Baseline Characteristics and Follow-up Data
A total of 167 patients were enrolled in this study; 9 of them dropped out during treatment, at the parents' request. Of the remaining 158 patients, 82 were assigned to the control group and 76 to the erythropoietin group, 47 of whom were allocated to the 300 U/kg erythropoietin subgroup and 29 to the 500 U/kg erythropoietin subgroup. The baseline characteristics of the patients in the control and recombinant human erythropoietin groups were not significantly different (Table 1). Neurologic improvement attributable to erythropoietin was observed at postnatal day 7, with erythropoietin-treated patients having significantly lower Thompson scores, compared with control subjects (Table 2). Persistent beneficial effects of erythropoietin treatment were demonstrated by higher neonatal behavioral neurologic assessment scores at 14 and 28 days of age (Table 3).
Outcomes at 18 Months
Data on outcomes at 18 months were available for 153 (96.8%) of the 158 patients. Two patients in the control group and 3 in the erythropoietin group (2 in the 300 U/kg erythropoietin subgroup and 1 in the 500 U/kg erythropoietin subgroup) were lost to follow-up monitoring. Four patients in the control group died, at 4, 18, and 25 days and 2 months of age. Two of those patients had severe HIE and 2 moderate HIE. Three patients in the erythropoietin group died, at 7 days, 14 days, and 3 months of age, and all of those patients had severe HIE (Table 4). Death was related directly to either severe brain injury or infection. Death or moderate/severe disability was present for 35 (43.8%) of 80 infants in the control group and 18 (24.6%) of 73 infants in the erythropoietin group (P = .017). The rates of disability were 40.8% in the control group and 21.4% in the erythropoietin group (P = .013). The proportions of subjects with MDI scores of <70 were 17 (22.4%) of 76 infants in the control group and 7 (10%) of 70 infants in the erythropoietin group (P = .048).

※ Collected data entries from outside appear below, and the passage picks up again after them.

/-- Conditions, lanes, heats and heaters of the banks: loss of LIGHT_X, a lane past its heat age, too few
working lanes, a clamped heater code, bad sensors and a heater short of its set point take a bank in use to SUSPECT with their cause; a failed lane is marked and a spare settles for it and then takes its input; a heat
blanks the oldest lane, checks its darkness, calibrates its rows and ends with new TRIM and GAIN, and HEAT_AGE with it when
no lane in service is past its heat age any more (when it clears is the model's reading, assumption 141); the row loop writes the
heater codes of R497; after 100 µs a retuned bank is on probation. -/
def Obligations.BankConditions : Prop :=
  (∀ s : State, ∃ t, exec .lightXLoss s = .next t ∧ t.lightX = false
      ∧ rd t .fltLast 0 = lastWord cLightLoss scDevice 0 ∧ t.insts = s.insts
      ∧ ∀ b < 4, (bankState s b = 0 → bankAt t b = bankAt s b ∧ bankState t b = 0)
          ∧ (bankState s b ≠ 0 → bankState t b = 2 ∧ 3 ∈ (bankAt t b).causes)
          ∧ (bankState s b = 1 → rdf t .rfxBankStat b 23 20 = 3))
  ∧ (∀ s : State, ∃ t, exec .lightXReturn s = .next t ∧ t.lightX = true
      ∧ { t with regs := s.regs, banks := s.banks, lightX := s.lightX } = s
      ∧ regsKept s t [(.rfxBankStat, 0), (.rfxBankStat, 1), (.rfxBankStat, 2), (.rfxBankStat, 3)]
      ∧ ∀ b < 4, (3 ∉ (bankAt s b).causes → bankAt t b = bankAt s b)
          ∧ (3 ∈ (bankAt s b).causes →
              bankAt t b = { bankAt s b with causes := (bankAt s b).causes.filter (· != 3), heatedSince := [] }))
  ∧ (∀ (b : Fin 4) (l : Fin 34) (s : State),
      let k := b.val
      let y := laneAt (bankAt s k) l.val
      let young := ∃ n, y.heatedAt = some n ∧ s.now < n + 10000000000
      (y.st ≠ 0 ∨ young ∨ bankState s k = 0 → exec (.heatAgeExpiry b l) s = .next s)
      ∧ (y.st = 0 → ¬ young → bankState s k = 1 → (bankAt s k).heat = none →
        ∃ t, exec (.heatAgeExpiry b l) s = .next t ∧ bankState t k = 2 ∧ rdf t .rfxBankStat k 23 20 = 2
          ∧ 2 ∈ (bankAt t k).causes ∧ (bankAt t k).lanes = (bankAt s k).lanes ∧ rdb t .rfxSticky 0 1 = true
          ∧ wasRaised s t cRfxSuspect scBank k ∧ (∀ j, j ≠ k → bankAt t j = bankAt s j)
          ∧ reported s { t with banks := s.banks } [(.rfxSuspectCnt, k), (.rfxBankStat, k), (.rfxSticky, 0)]))
  ∧ (∀ (b : Fin 4) (l : Fin 34) (s : State),
      let k := b.val
      let x := bankAt s k
      let y := laneAt x l.val
      (bankState s k = 0 ∨ y.st = 3 → exec (.heaterFault b l) s = .next s)
      ∧ (bankState s k ≠ 0 → y.st ≠ 3 → x.heat = none → x.swap = none →
        ∃ t, exec (.heaterFault b l) s = .next t
          ∧ laneAt (bankAt t k) l.val = { y with st := 3, input := if y.st = 0 then y.input else 32, failedAt := s.now }
          ∧ (∀ m, m ≠ l.val → laneAt (bankAt t k) m = laneAt x m) ∧ rdb t .rfxSticky 0 5 = true
          ∧ rdf t .rfxBankStat k 11 6 = 34 - (workingLanes (bankAt t k)).length
          ∧ ((workingLanes (bankAt t k)).length < 32 → bankState t k = 2 ∧ 7 ∈ (bankAt t k).causes)
          ∧ (32 ≤ (workingLanes (bankAt t k)).length →
              t.mem = s.mem ∧ bankOnly s t k [(.rfxBankStat, k), (.rfxSticky, 0)])
          ∧ ∀ p rest, y.st = 0 → y.input < 32 → freeSpares x = p :: rest →
              (∀ m < 34, m ≠ l.val → (laneAt x m).st = 3 → 32 ≤ (laneAt x m).input) →
              (∀ m < 34, m ≠ l.val → (laneAt x m).st = 0 → (laneAt x m).input ≠ y.input) →
              (bankAt t k).swap = some (l.val, p)))
  ∧ (∀ (b : Fin 4) (s : State), (bankAt s b.val).swap = none → exec (.laneSettleExpiry b) s = .next s)
  ∧ (∀ (b : Fin 4) (s : State) (l p : Nat), (bankAt s b.val).swap = some (l, p) → l ≠ p →
      let x := bankAt s b.val
    ∃ t, exec (.laneSettleExpiry b) s = .next t ∧ t.mem = s.mem ∧ bankOnly s t b.val [(.rfxBankStat, b.val)]
      ∧ laneAt (bankAt t b.val) p = { laneAt x p with st := 0, input := (laneAt x l).input }
      ∧ laneAt (bankAt t b.val) l = { laneAt x l with input := 32 }
      ∧ (∀ m, m ≠ l → m ≠ p → laneAt (bankAt t b.val) m = laneAt x m)
      ∧ ((∀ m < 34, m ≠ l → (laneAt x m).st = 3 → 32 ≤ (laneAt x m).input) → (bankAt t b.val).swap = none))
  ∧ (∀ (b : Fin 4) (s : State),
      let k := b.val
      (bankState s k ≠ 4 ∨ (∃ m < k, bankState s m = 4) ∨ (∃ m < 4, m ∈ s.chg.retuning ∧ bankState s m = 3) →
        exec (.retuneSettleExpiry b) s = .next s)
      ∧ (bankState s k = 4 → (∀ m < k, bankState s m ≠ 4) → (∀ m < 4, m ∈ s.chg.retuning → bankState s m ≠ 3) →
        ∃ t, exec (.retuneSettleExpiry b) s = .next t ∧ bankState t k = 3 ∧ rdf t .rfxBankStat k 23 20 = 0
          ∧ bankAt t k = { bankAt s k with lfsr := 0xACE1, probes := 0 } ∧ t.mem = s.mem
          ∧ bankOnly s t k [(.rfxBankStat, k)]))
  ∧ (∀ (b : Fin 4) (s : State) (l : Nat), s.recovery = [] → s.phase = .recovery → ticking s = true → l < 34 →
      (∀ m < 34, m ≠ l → heatRank (laneAt (bankAt s b.val) l) < heatRank (laneAt (bankAt s b.val) m)) →
      let k := b.val
      let x := bankAt s k
      let y := laneAt x l
      x.heat = none → x.swap = none → s.lightX = true → y.st ≠ 3 →
      (∀ p rest, bankState s k = 1 → y.st = 0 → freeSpares x = p :: rest →
        ∃ t, exec (.heatSlot b) s = .next t ∧ bankAt t k = { x with heat := some ⟨l, some p, 2, 0, [], 0⟩ }
          ∧ t.mem = s.mem ∧ bankOnly s t k [(.rfxBankStat, k)])
      ∧ (bankState s k = 1 → y.st = 0 → freeSpares x = [] → exec (.heatSlot b) s = .next s)
      ∧ (bankState s k = 2 ∨ (bankState s k = 1 ∧ y.st ≠ 0) →
        ∃ t, exec (.heatSlot b) s = .next t ∧ (bankAt t k).heat = some ⟨l, none, 4, 0, [], y.st⟩
          ∧ laneAt (bankAt t k) l = { y with st := 2 } ∧ (∀ m, m ≠ l → laneAt (bankAt t k) m = laneAt x m)
          ∧ rdf t .rfxBankStat k 17 12 = l ∧ t.mem = s.mem ∧ bankOnly s t k [(.rfxBankStat, k)]))
  ∧ (∀ (b : Fin 4) (obs : HeatObs) (s : State), (bankAt s b.val).heat = none →
      exec (.bankHeatTimer b obs) s = .next s)
  ∧ (∀ (b : Fin 4) (s : State) (h : Heat), (bankAt s b.val).heat = some h → h.lane < 34 →
      let k := b.val
      let x := bankAt s k
      let l := h.lane
      let y := laneAt x l
      (∀ p, h.step = 2 → h.spare = some p → p ≠ l →
        ∃ t, exec (.bankHeatTimer b .settled) s = .next t ∧ (bankAt t k).heat = some ⟨l, some p, 4, 0, [], 0⟩
          ∧ laneAt (bankAt t k) p = { laneAt x p with st := 0, input := y.input } ∧ laneAt (bankAt t k) l = { y with st := 2 }
          ∧ (∀ m, m ≠ l → m ≠ p → laneAt (bankAt t k) m = laneAt x m) ∧ t.mem = s.mem
          ∧ bankOnly s t k [(.rfxBankStat, k)])
      ∧ (∀ level, h.step = 4 → level ≤ rdf s .rfxCfg 0 31 24 →
        ∃ t, exec (.bankHeatTimer b (.dark level)) s = .next t ∧ bankAt t k = { x with heat := some { h with step := 5 } }
          ∧ t.mem = s.mem ∧ bankOnly s t k [])
      ∧ (∀ level, h.step = 4 → rdf s .rfxCfg 0 31 24 < level → h.spare = none → h.was = 1 →
        ∃ t, exec (.bankHeatTimer b (.dark level)) s = .next t ∧ (bankAt t k).heat = none
          ∧ laneAt (bankAt t k) l = { y with st := 1 } ∧ (∀ m, m ≠ l → laneAt (bankAt t k) m = laneAt x m)
          ∧ rd t .rfxHeatAbortCnt k = (if s.run then counted (rd s .rfxHeatAbortCnt k) 1 else rd s .rfxHeatAbortCnt k)
          ∧ rdb t .rfxSticky 0 2 = true ∧ t.mem = s.mem
          ∧ bankOnly s t k [(.rfxBankStat, k), (.rfxSticky, 0), (.rfxHeatAbortCnt, k)])
      ∧ (∀ offset gain, h.step = 5 → 2048 < offset.natAbs →
        ∃ t, exec (.bankHeatTimer b (.row offset gain)) s = .next t ∧ (bankAt t k).heat = none
          ∧ (laneAt (bankAt t k) l).st = 3 ∧ (laneAt (bankAt t k) l).failedAt = s.now ∧ rdb t .rfxSticky 0 5 = true
          ∧ ∀ i, rd t .rfxTrim i = rd s .rfxTrim i)
      ∧ (∀ offset gain, h.step = 5 → offset.natAbs ≤ 2048 → h.row < 31 →
        ∃ t, exec (.bankHeatTimer b (.row offset gain)) s = .next t ∧ t.mem = s.mem ∧ bankOnly s t k []
          ∧ bankAt t k = { x with heat := some { h with row := h.row + 1, trims := h.trims ++ [offset] } })
      ∧ (∀ offset gain, h.step = 5 → offset.natAbs ≤ 2048 → h.row = 31 → h.trims.length = 31 →
        ∃ t, exec (.bankHeatTimer b (.row offset gain)) s = .next t ∧ (bankAt t k).heat = none
          ∧ (let back := h.was = 0 ∧ h.spare = none
             laneAt (bankAt t k) l = ⟨if back then 0 else 1, if back then y.input else 32, some s.now, 0, gain % 65536⟩)
          ∧ (∀ m, m ≠ l → laneAt (bankAt t k) m = laneAt x m)
          ∧ (∀ i < 32, rdf t .rfxTrim (k * 1088 + l * 32 + i) 15 0 = unsigned 16 ((h.trims ++ [offset]).getD i 0)
              ∧ rdf t .rfxTrim (k * 1088 + l * 32 + i) 31 16 = rdf s .rfxTrim (k * 1088 + l * 32 + i) 31 16)
          ∧ (∀ i, i / 32 ≠ k * 34 + l → rd t .rfxTrim i = rd s .rfxTrim i)
          ∧ rd t .rfxHeatCnt k = (if s.run then counted (rd s .rfxHeatCnt k) 1 else rd s .rfxHeatCnt k)
          ∧ (bankState s k = 1 → bankState t k = 1)
          ∧ (bankState s k = 2 → x.causes = [] → rdf s .rfxBankStat k 19 18 < 3 →
              (∀ m < 34, m ≠ l → (laneAt x m).st ≠ 3 → m ∈ x.heatedSince) →
              bankState t k = 3 ∧ (bankAt t k).lfsr = 0xACE1 ∧ (bankAt t k).probes = 0)
          ∧ (bankState s k = 2 → x.causes = [] → (∃ m < 34, m ≠ l ∧ (laneAt x m).st ≠ 3 ∧ m ∉ x.heatedSince) →
              bankState t k = 2)
          ∧ ((∀ m < 34, m ≠ l → (laneAt x m).st = 0 → ∃ n, (laneAt x m).heatedAt = some n ∧ s.now < n + 10000000000) →
              2 ∉ (bankAt t k).causes)
          ∧ t.mem = s.mem))
  ∧ (∀ (b : Fin 4) (row : Fin 32) (t0 t1 t2 t3 : BitVec 16) (act : List (Fin 65537)) (low : Bool) (s : State),
      bankState s b.val = 0 ∨ layerOfBank s b.val = none ∨ (image s).waxes.find? (fun w => w.bank == b.val) = none →
      exec (.heaterLoopUpdate b row t0 t1 t2 t3 ⟨act, low⟩) s = .next s)
  ∧ ∀ (b : Fin 4) (row : Fin 32) (t0 t1 t2 t3 : BitVec 16) (act : List (Fin 65537)) (s : State) (l : Layer) (w : Wax),
      layerOfBank s b.val = some l → (image s).waxes.find? (fun w => w.bank == b.val) = some w → bankState s b.val ≠ 0 →
      let k := b.val
      let x := bankAt s k
      let raw := [t0.toInt, t1.toInt, t2.toInt, t3.toInt]
      let far (t : Int) : Bool := decide (160 < (t - medianOf raw).natAbs)
      let bad := raw.countP far
      let used := raw.map (fun t => if far t then medianOf raw else t)
      let target := feedSum s k act
      let ff := target + roundEven ((x.ff - target) * (Config.filterLeft (rdf s .thmFfTau 0 15 0) (s.now - x.ffAt) % 65537)) 65536
      let at_ (lane : Nat) : Nat := k * 1088 + lane * 32 + row.val
      let sum (lane : Nat) : Int := waxAt w lane row.val (rowTemp used (roundEven ff (2 ^ 20)) row.val)
        + signed 16 (rdf s .rfxTrim (at_ lane) 15 0)
        + roundEven (((laneAt x lane).gain : Int) * w.curve.getD (ringCode l (laneAt x lane) row.val + 128).toNat 0) 16384
      let shown (t : State) : Prop := ∀ i < 4, rdf t .thmTemp (4 * k + i) 15 0 = unsigned 16 (raw.getD i 0)
      (bad < 2 → (∀ lane < 34, (laneAt x lane).st = 0 → 0 ≤ sum lane ∧ sum lane ≤ 16383) →
        ∃ t, exec (.heaterLoopUpdate b row t0 t1 t2 t3 ⟨act, false⟩) s = .next t ∧ shown t ∧ bankState t k = bankState s k
          ∧ (∀ lane < 34, rdf t .rfxTrim (at_ lane) 31 16 = (clampInt 0 16383 (sum lane)).toNat
              ∧ rdf t .rfxTrim (at_ lane) 15 0 = rdf s .rfxTrim (at_ lane) 15 0)
          ∧ (∀ i, (∀ lane < 34, i ≠ at_ lane) → rd t .rfxTrim i = rd s .rfxTrim i)
          ∧ (bankAt t k).sensorBad = bad ∧ (bankAt t k).ff = ff ∧ (bankAt t k).ffAt = s.now ∧ row.val ∉ (bankAt t k).lowRows
          ∧ (bankAt t k).lanes = x.lanes ∧ (∀ j, j ≠ k → bankAt t j = bankAt s j)
          ∧ (∀ n, rdb t .thmSticky 0 n = (rdb s .thmSticky 0 n || (n == 2 && bad == 1)))
          ∧ { t with regs := s.regs, banks := s.banks, free := s.free } = s
          ∧ ∀ r i, r ∉ [Reg.rfxTrim, .thmTemp, .thmHtrPwr, .rfxBankStat, .thmSticky] → rd t r i = rd s r i)
      ∧ (bad < 2 → (∃ lane < 34, (laneAt x lane).st = 0 ∧ (sum lane < 0 ∨ 16383 < sum lane)) →
        ∃ t, exec (.heaterLoopUpdate b row t0 t1 t2 t3 ⟨act, false⟩) s = .next t ∧ shown t ∧ bankState t k = 2
          ∧ 8 ∈ (bankAt t k).causes ∧ rdb t .rfxSticky 0 3 = true
          ∧ ∀ lane < 34, rdf t .rfxTrim (at_ lane) 31 16 = (clampInt 0 16383 (sum lane)).toNat)
      ∧ (2 ≤ bad →
        ∃ t, exec (.heaterLoopUpdate b row t0 t1 t2 t3 ⟨act, false⟩) s = .next t ∧ shown t ∧ bankState t k = 2
          ∧ 4 ∈ (bankAt t k).causes ∧ rdb t .thmSticky 0 2 = true ∧ (bankAt t k).sensorBad = bad)
      ∧ ∃ t, exec (.heaterLoopUpdate b row t0 t1 t2 t3 ⟨act, true⟩) s = .next t ∧ shown t ∧ bankState t k = 2
          ∧ 4 ∈ (bankAt t k).causes ∧ rdb t .thmSticky 0 1 = true ∧ row.val ∈ (bankAt t k).lowRows
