-- ==== Sys2Proof/Laws/Table.lean ====
section
/-! SUPPORT. The laws of sparse tables: a read after a write, and that every operation keeps the canonical form. -/

namespace Sys2Proof.Machine.Tab

variable {κ α : Type} [DecidableEq κ]

theorem get_erase_self (d : κ → α) (k : κ) (t : List (κ × α)) : get d (erase k t) k = d k := by
  induction t with
  | nil => rfl
  | cons e t ih =>
    obtain ⟨k', v⟩ := e
    by_cases h : k' = k <;> simp [erase, get, h, ih]

theorem get_erase_of_ne (d : κ → α) {k j : κ} (hj : j ≠ k) (t : List (κ × α)) :
    get d (erase k t) j = get d t j := by
  induction t with
  | nil => rfl
  | cons e t ih =>
    obtain ⟨k', v⟩ := e
    by_cases h : k' = k
    · subst h; simp [erase, get, ih, Ne.symm hj]
    · simp [erase, get, h, ih]

theorem get_place_of_ne (d : κ → α) (ord : κ → Nat) {k j : κ} (hj : j ≠ k) (v : α) (t : List (κ × α)) :
    get d (place ord k v t) j = get d t j := by
  induction t with
  | nil => simp [place, get, Ne.symm hj]
  | cons e t ih =>
    obtain ⟨k', v'⟩ := e
    by_cases h : ord k' < ord k <;> simp [place, get, h, ih, Ne.symm hj]

theorem get_place_self (d : κ → α) (ord : κ → Nat) (k : κ) (v : α) (t : List (κ × α)) :
    get d (place ord k v (erase k t)) k = v := by
  induction t with
  | nil => simp [erase, place, get]
  | cons e t ih =>
    obtain ⟨k', v'⟩ := e
    by_cases h : k' = k
    · simp [erase, h, ih]
    · by_cases h2 : ord k' < ord k <;> simp [erase, place, get, h, h2, ih]

variable [DecidableEq α]

/-- A read after a write of the same key. -/
@[simp] theorem get_set_self (ord : κ → Nat) (d : κ → α) (k : κ) (v : α) (t : List (κ × α)) :
    get d (set ord d k v t) k = v := by
  unfold set
  split
  · rename_i h; rw [get_erase_self, h]
  · exact get_place_self d ord k v t

/-- A write leaves every other key alone. -/
theorem get_set_of_ne (ord : κ → Nat) (d : κ → α) {k j : κ} (hj : j ≠ k) (v : α) (t : List (κ × α)) :
    get d (set ord d k v t) j = get d t j := by
  unfold set
  split
  · exact get_erase_of_ne d hj t
  · rw [get_place_of_ne d ord hj, get_erase_of_ne d hj]

theorem get_set (ord : κ → Nat) (d : κ → α) (k j : κ) (v : α) (t : List (κ × α)) :
    get d (set ord d k v t) j = if j = k then v else get d t j := by
  split
  · rename_i h; subst h; simp
  · rename_i h; exact get_set_of_ne ord d h v t

/-! ## The canonical form -/

omit [DecidableEq κ] in
/-- The canonical form, said by membership. -/
theorem wf_iff (ord : κ → Nat) (d : κ → α) (t : List (κ × α)) :
    wf ord d t = true ↔ (∀ e ∈ t, e.2 ≠ d e.1) ∧ t.Pairwise (fun a b => ord a.1 < ord b.1) := by
  induction t with
  | nil => simp [wf]
  | cons e t ih =>
    cases t with
    | nil => simp [wf]
    | cons e' t =>
      obtain ⟨k, v⟩ := e
      obtain ⟨k', v'⟩ := e'
      simp only [wf, Bool.and_eq_true, decide_eq_true_eq, ih, List.forall_mem_cons, List.pairwise_cons]
      constructor
      · rintro ⟨⟨h1, h2⟩, ⟨h3, h4⟩, h5, h6⟩
        exact ⟨⟨h1, h3, h4⟩, ⟨h2, fun a ha => Nat.lt_trans h2 (h5 a ha)⟩, h5, h6⟩
      · rintro ⟨⟨h1, h3, h4⟩, ⟨h2, _⟩, h5, h6⟩
        exact ⟨⟨h1, h2⟩, ⟨h3, h4⟩, h5, h6⟩

omit [DecidableEq κ] in
theorem wf_filter (ord : κ → Nat) (d : κ → α) (p : κ × α → Bool) {t : List (κ × α)} (h : wf ord d t = true) :
    wf ord d (t.filter p) = true := by
  rw [wf_iff] at *
  exact ⟨fun e he => h.1 e (List.mem_of_mem_filter he), h.2.filter _⟩

omit [DecidableEq α] in
theorem erase_eq_filter (k : κ) (t : List (κ × α)) : erase k t = t.filter (fun e => !decide (e.1 = k)) := by
  induction t with
  | nil => rfl
  | cons e t ih => obtain ⟨k', v⟩ := e; by_cases h : k' = k <;> simp [erase, h, ih]

omit [DecidableEq κ] [DecidableEq α] in
theorem mem_place {ord : κ → Nat} {k : κ} {v : α} {t : List (κ × α)} {e : κ × α} (h : e ∈ place ord k v t) :
    e = (k, v) ∨ e ∈ t := by
  induction t with
  | nil => simpa [place] using h
  | cons e' t ih =>
    obtain ⟨k', v'⟩ := e'
    unfold place at h
    split at h
    · rcases List.mem_cons.mp h with h | h
      · right; simp [h]
      · rcases ih h with h | h
        · exact .inl h
        · exact .inr (List.mem_cons_of_mem _ h)
    · rcases List.mem_cons.mp h with h | h
      · exact .inl h
      · exact .inr h

omit [DecidableEq κ] in
theorem wf_place (ord : κ → Nat) (d : κ → α) {k : κ} {v : α} {t : List (κ × α)} (h : wf ord d t = true)
    (hv : v ≠ d k) (hk : ∀ e ∈ t, ord e.1 ≠ ord k) : wf ord d (place ord k v t) = true := by
  rw [wf_iff] at *
  refine ⟨fun e he => ?_, ?_⟩
  · rcases mem_place he with rfl | he
    · exact hv
    · exact h.1 e he
  · replace h := h.2
    induction t with
    | nil => simp [place]
    | cons e t ih =>
      obtain ⟨k', v'⟩ := e
      unfold place
      have hp := List.pairwise_cons.mp h
      split
      · rename_i hlt
        refine List.pairwise_cons.mpr ⟨fun a ha => ?_, ih (fun e he => hk e (List.mem_cons_of_mem _ he)) hp.2⟩
        rcases mem_place ha with rfl | ha
        · exact hlt
        · exact hp.1 a ha
      · rename_i hlt
        have h0 : ord k < ord k' := by
          have := hk (k', v') (List.mem_cons_self ..)
          simp only [] at this
          omega
        refine List.pairwise_cons.mpr ⟨fun a ha => ?_, h⟩
        rcases List.mem_cons.mp ha with rfl | ha
        · exact h0
        · exact Nat.lt_trans h0 (hp.1 a ha)

/-- A write keeps the canonical form. -/
theorem wf_set (ord : κ → Nat) (d : κ → α) (k : κ) (v : α) {t : List (κ × α)}
    (hinj : ∀ a b, ord a = ord b → a = b) (h : wf ord d t = true) : wf ord d (set ord d k v t) = true := by
  unfold set
  have he : wf ord d (erase k t) = true := by rw [erase_eq_filter]; exact wf_filter ord d _ h
  split
  · exact he
  · rename_i hv
    refine wf_place ord d he hv (fun e hm hc => ?_)
    rw [erase_eq_filter, List.mem_filter] at hm
    simp [hinj _ _ hc] at hm

/-! ## Runs of keys -/

theorem get_setMany (d : Nat → α) (vs : List α) (a x : Nat) (t : List (Nat × α)) :
    get d (setMany d a vs t) x =
      if h : a ≤ x ∧ x < a + vs.length then vs[x - a]'(by omega) else get d t x := by
  induction vs generalizing a t with
  | nil => simp only [setMany, List.length_nil]; rw [dif_neg (by omega)]
  | cons v vs ih =>
    simp only [setMany, ih, List.length_cons, get_set]
    by_cases h0 : x = a
    · subst h0; simp
    · by_cases h1 : a + 1 ≤ x ∧ x < a + 1 + vs.length
      · rw [dif_pos h1, dif_pos (by omega)]
        obtain ⟨m, rfl⟩ : ∃ m, x = a + 1 + m := ⟨x - (a + 1), by omega⟩
        have e1 : a + 1 + m - (a + 1) = m := by omega
        have e2 : a + 1 + m - a = m + 1 := by omega
        simp only [e1, e2, List.getElem_cons_succ]
      · rw [dif_neg h1, dif_neg (by omega), if_neg h0]

/-- Outside the keys written, a run of writes changes nothing. -/
theorem get_setMany_outside (d : Nat → α) (vs : List α) {a x : Nat} (t : List (Nat × α))
    (h : x < a ∨ a + vs.length ≤ x) : get d (setMany d a vs t) x = get d t x := by
  rw [get_setMany, dif_neg (by omega)]

theorem wf_setMany (d : Nat → α) (vs : List α) (a : Nat) {t : List (Nat × α)} (h : wf id d t = true) :
    wf id d (setMany d a vs t) = true := by
  induction vs generalizing a t with
  | nil => exact h
  | cons v vs ih => exact ih (a + 1) (wf_set id d a v (fun _ _ h => h) h)

omit [DecidableEq α] in
@[simp] theorem getMany_length (d : Nat → α) (t : List (Nat × α)) (k n : Nat) : (getMany d t k n).length = n := by
  induction n generalizing k with
  | zero => rfl
  | succ n ih => simp [getMany, ih]

theorem getMany_setMany_self (d : Nat → α) (vs : List α) (a : Nat) (t : List (Nat × α)) :
    getMany d (setMany d a vs t) a vs.length = vs := by
  apply List.ext_getElem (by simp)
  intro i h1 h2
  have key : ∀ (n b : Nat) (u : List (Nat × α)) (h : i < (getMany d u b n).length),
      (getMany d u b n)[i] = get d u (b + i) := by
    clear h1 h2
    induction i with
    | zero =>
      intro n b u h
      cases n with
      | zero => simp at h
      | succ n => simp [getMany]
    | succ i ih =>
      intro n b u h
      cases n with
      | zero => simp at h
      | succ n => simp only [getMany, List.getElem_cons_succ]; rw [ih]; congr 1; omega
  rw [key, get_setMany, dif_pos (by simp at h1; omega)]
  simp

end Sys2Proof.Machine.Tab
end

The proportions with cerebral palsy were 14 (18.4%) of 76 infants in the control group and 5 (6.8%) of 70 infants in the erythropoietin group (P = .051). Benefit from erythropoietin treatment, as judged on the basis of death and disability, was seen with moderate HIE (P = .001) but not severe HIE (P = .227) (Table 4). The final analysis also revealed that overall disability was significantly reduced after erythropoietin treatment for girls (P = .029) but not for boys (P = .118). The primary outcomes at 18 months of age did not show any significant differences between the 2 erythropoietin dose groups (Table 5).
Erythropoietin was well tolerated, and neither allergic reactions nor venous thromboses were observed with this treatment protocol. Liver and renal functions, as well as electrolyte levels, were not different between the erythropoietin and control groups. Hemoglobin and reticulocyte levels decreased significantly at 2 weeks after birth in the control group, but this decrease was prevented in the erythropoietin groups (Table 6).
The results of our investigation demonstrated that administration of recombinant human erythropoietin at a dose of 300 or 500 U/kg every other day for 2 weeks was safe and resulted in improved neurologic outcomes, as assessed at 18 months of age, for patients with moderate but not severe HIE. This study raises the following questions. (1) Can the patient population in this study be compared readily with those in the hypothermia trials? (2) What are the pharmacokinetic characteristics of erythropoietin, including issues of dosage and timing, and does administered erythropoietin cross the blood-brain barrier (BBB)? (3) How do the effectiveness, side effects, and potential of erythropoietin therapy compare with those of induced hypothermia?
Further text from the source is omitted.